■ Task details
Scan the records for the line containing "Obligations.StepsUseUpTheHostsEvents := by". From there through the last line, write out each line exactly.

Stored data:
______________________________
-- ==== Sys2Proof/Proofs/Events.lean ====
section
/-! PROOFS. 10_state.md R21: the host's coming events stand beside the block and no command reads or writes them, so a
run over a list of events is the run of the step. -/

namespace Sys2Proof.Machine

/-! ### Pseudocode does the same whatever the host does afterwards -/

section
variable (p : List Event)

theorem alloc_takeEvent (s : State) : alloc (takeEvent p s) = Prod.map id (takeEvent p) <$> alloc s := by
  by_cases hlt : s.nalloc.toNat < s.config.arenaSize
  · rw [(alloc_eq_ok s _ _).mpr ⟨hlt, rfl, rfl⟩]
    exact (alloc_eq_ok _ _ _).mpr ⟨hlt, rfl, rfl⟩
  · rw [(alloc_eq_error s _).mpr ⟨Nat.not_lt.mp hlt, rfl⟩]
    exact (alloc_eq_error _ _).mpr ⟨Nat.not_lt.mp hlt, rfl⟩

theorem addNode_takeEvent (n : Node) (s : State) : addNode n (takeEvent p s) = takeEvent p <$> addNode n s := by
  simp only [addNode, alloc_takeEvent, bind_map_left, map_bind]
  rfl

theorem leafLoop_takeEvent (xs : List Symbol) (s : State) :
    leafLoop xs (takeEvent p s) = takeEvent p <$> leafLoop xs s := by
  induction xs generalizing s with
  | nil => rfl
  | cons x xs ih =>
    simp only [leafLoop, takeEvent_freq, addNode_takeEvent, bind_map_left]
    split
    · exact ih s
    · simp only [map_bind, ih]

theorem keysOf_takeEvent (hs : List Handle) (s : State) : keysOf (takeEvent p s) hs = keysOf s hs := by
  induction hs with
  | nil => rfl
  | cons h hs ih => simp only [keysOf, ih]; rfl

theorem pqExtractMin_takeEvent (s : State) :
    pqExtractMin (takeEvent p s) = Prod.map id (takeEvent p) <$> pqExtractMin s := by
  simp only [pqExtractMin, keysOf_takeEvent, takeEvent_q, map_bind]
  congr 1
  funext ks
  cases ks <;> rfl

theorem mergeOnce_takeEvent (s : State) : mergeOnce (takeEvent p s) = takeEvent p <$> mergeOnce s := by
  simp only [mergeOnce, pqExtractMin_takeEvent, bind_map_left, map_bind, Prod.map, addNode_takeEvent]
  rfl

theorem mergeLoop_takeEvent (k : Nat) (s : State) : mergeLoop k (takeEvent p s) = takeEvent p <$> mergeLoop k s := by
  induction k generalizing s with
  | zero => rfl
  | succ k ih =>
    have hq : pqSize (takeEvent p s) = pqSize s := rfl
    simp only [mergeLoop, hq, mergeOnce_takeEvent, bind_map_left]
    split
    · simp only [map_bind, ih]
    · rfl

theorem buildBody_takeEvent (s : State) :
    buildBody (takeEvent p s) = Prod.map (takeEvent p) id <$> buildBody s := by
  have hs : (takeEvent p s).hasSymbol = s.hasSymbol := rfl
  have hq : ∀ u, pqSize (takeEvent p u) = pqSize u := fun _ => rfl
  simp only [buildBody, takeEvent_root, hs, leafLoop_takeEvent, hq, mergeLoop_takeEvent, pqExtractMin_takeEvent,
    bind_map_left, map_bind]
  rfl

theorem walk_takeEvent (k : Nat) (h : Handle) (path : List Bool) (s : State) :
    walk k h path (takeEvent p s) = takeEvent p <$> walk k h path s := by
  induction k generalizing h path s with
  | zero => rfl
  | succ k ih =>
    simp only [walk, map_bind]
    congr 1
    funext n
    cases n.kind with
    | leaf => rfl
    | internal => simp only [ih, bind_map_left, map_bind]

theorem genTree_takeEvent (s : State) : genTree (takeEvent p s) = takeEvent p <$> genTree s := by
  simp only [genTree, map_bind]
  congr 1
  funext n
  cases n.kind with
  | leaf => rfl
  | internal => exact walk_takeEvent p _ _ _ s

theorem genBody_takeEvent (s : State) : genBody (takeEvent p s) = Prod.map (takeEvent p) id <$> genBody s := by
  by_cases hroot : s.root = NIL
  · rw [genBody, genBody, if_pos hroot, takeEvent_root, if_pos hroot]
    rfl
  · have hclear : clearTable (takeEvent p s) = takeEvent p (clearTable s) := rfl
    rw [genBody, genBody, if_neg hroot, takeEvent_root, if_neg hroot, hclear, genTree_takeEvent, bind_map_left, map_bind]
    rfl

theorem moveCursor_takeEvent (b : Bool) (s : State) :
    moveCursor b (takeEvent p s) = Prod.map (takeEvent p) id <$> moveCursor b s := by
  simp only [moveCursor, map_bind]
  congr 1
  funext n
  cases n.kind with
  | leaf => simp only [map_bind]; rfl
  | internal =>
    simp only [map_bind]
    congr 1
    funext m
    cases m.kind <;> rfl

theorem releaseTree_takeEvent (s : State) : releaseTree (takeEvent p s) = takeEvent p (releaseTree s) := by
  unfold releaseTree
  rw [takeEvent_root]
  split <;> rfl

/-- The pseudocode of a command does the same whatever the host does afterwards. -/
theorem bodyOf_takeEvent (i : Instr) (s : State) :
    bodyOf i (takeEvent p s) = Prod.map (takeEvent p) id <$> bodyOf i s := by
  cases i with
  | nop | rdstat | clrerr | fclr | ldf | rdfreq | rdcode | ebegin | eend => rfl
  | count => simp only [bodyOf, countBody, map_bind]; rfl
  | build => exact buildBody_takeEvent p s
  | rdnode => simp only [bodyOf, rdnodeBody, map_bind]; rfl
  | release => simp only [bodyOf, releaseTree_takeEvent]; rfl
  | gen => exact genBody_takeEvent p s
  | enc => simp only [bodyOf, encBody, map_bind]; rfl
  | dbegin => simp only [bodyOf, dbeginBody, map_bind]; rfl
  | dec v =>
    simp only [bodyOf, decBody]
    split
    · rfl
    · exact moveCursor_takeEvent p _ s
  | dend => simp only [bodyOf, dendBody, map_bind]; rfl

/-! ### Events -/

theorem raise_takeEvent (e : Error) (s : State) : raise e (takeEvent p s) = takeEvent p (raise e s) := by
  cases hm : s.mode with
  | fatal => rw [raise_in_fatal hm]; exact raise_in_fatal hm
  | idle | encode | decode =>
    cases he : e.fatal with
    | true => rw [raise_fatal (s := s) (by simp [hm]) he]; exact raise_fatal (by simp [hm]) he
    | false => simp [raise, raiseMode, emit, takeEvent, hm, he]

variable {p}

theorem exec_takeEvent {i : Instr} {s t : State} (h : exec i s = .next t) :
    exec i (takeEvent p s) = .next (takeEvent p t) := by
  have body := bodyOf_takeEvent p i s
  rcases exec_next h with ⟨hp, s', toks, hb, rfl⟩ | ⟨hp, e, hb, rfl⟩ | ⟨hp, rfl⟩
  · rw [hb] at body
    rw [exec_eq_command]
    exact command_ok (s := takeEvent p s) (s' := takeEvent p s') ((mem_modesOf _ _).mpr hp) body
  · rw [hb] at body
    rw [exec_eq_command, ← raise_takeEvent]
    exact command_raised ((mem_modesOf _ _).mpr hp) body
  · rw [← raise_takeEvent]
    exact exec_wrong_mode hp

theorem runWord_takeEvent {w : Word} {s t : State} (h : runWord w s = .next t) :
    runWord w (takeEvent p s) = .next (takeEvent p t) := by
  rcases runWord_next h with ⟨i, hd, hx⟩ | ⟨⟨e, hd⟩, rfl⟩
  · rw [runWord_of_decode hd]
    exact exec_takeEvent hx
  · simp only [runWord, hd, raise_takeEvent]

/-- An event does the same whatever the host does afterwards. -/
theorem runEvent_takeEvent {e : Event} {s t : State} (h : runEvent e s = .next t) :
    runEvent e (takeEvent p s) = .next (takeEvent p t) := by
  cases e with
  | cmd w => exact runWord_takeEvent h
  | rst => cases h; rfl
  | cut w k =>
    obtain ⟨u, hu, rfl⟩ := cutWord_next h
    simp only [runEvent, cutWord, runWord_takeEvent hu]
    rfl

end

theorem core_run_succ {k : Nat} {s t : State} (h : step s = .next t) : core.run (k + 1) s = core.run k t := by
  simp only [Host.Core.run, show core.step s = .next t from h]

/-- Settles O12, by induction on the events: the step takes the first of them and leaves the others to come. -/
theorem stepsUseUpTheHostsEvents : Obligations.StepsUseUpTheHostsEvents := by
  intro es
  induction es with
  | nil => intro s u t rest h; cases h; rfl
  | cons e es ih =>
    intro s u t rest h
    obtain ⟨v, t', hv, hvs, _⟩ := runEvents_cons.mp h
    have ran : runEvent e (takeEvent (es ++ rest) s) = .next (takeEvent (es ++ rest) v) := runEvent_takeEvent hv
    have taken : step (takeEvent (e :: (es ++ rest)) s) = .next (takeEvent (es ++ rest) v) := (step_event rfl).trans ran
    exact (core_run_succ taken).trans (ih v u t' rest hvs)

end Sys2Proof.Machine
end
______________________________
■ Result
theorem stepsUseUpTheHostsEvents : Obligations.StepsUseUpTheHostsEvents := by
  intro es
  induction es with
  | nil => intro s u t rest h; cases h; rfl
  | cons e es ih =>
    intro s u t rest h
    obtain ⟨v, t', hv, hvs, _⟩ := runEvents_cons.mp h
    have ran : runEvent e (takeEvent (es ++ rest) s) = .next (takeEvent (es ++ rest) v) := runEvent_takeEvent hv
    have taken : step (takeEvent (e :: (es ++ rest)) s) = .next (takeEvent (es ++ rest) v) := (step_event rfl).trans ran
    exact (core_run_succ taken).trans (ih v u t' rest hvs)

end Sys2Proof.Machine
end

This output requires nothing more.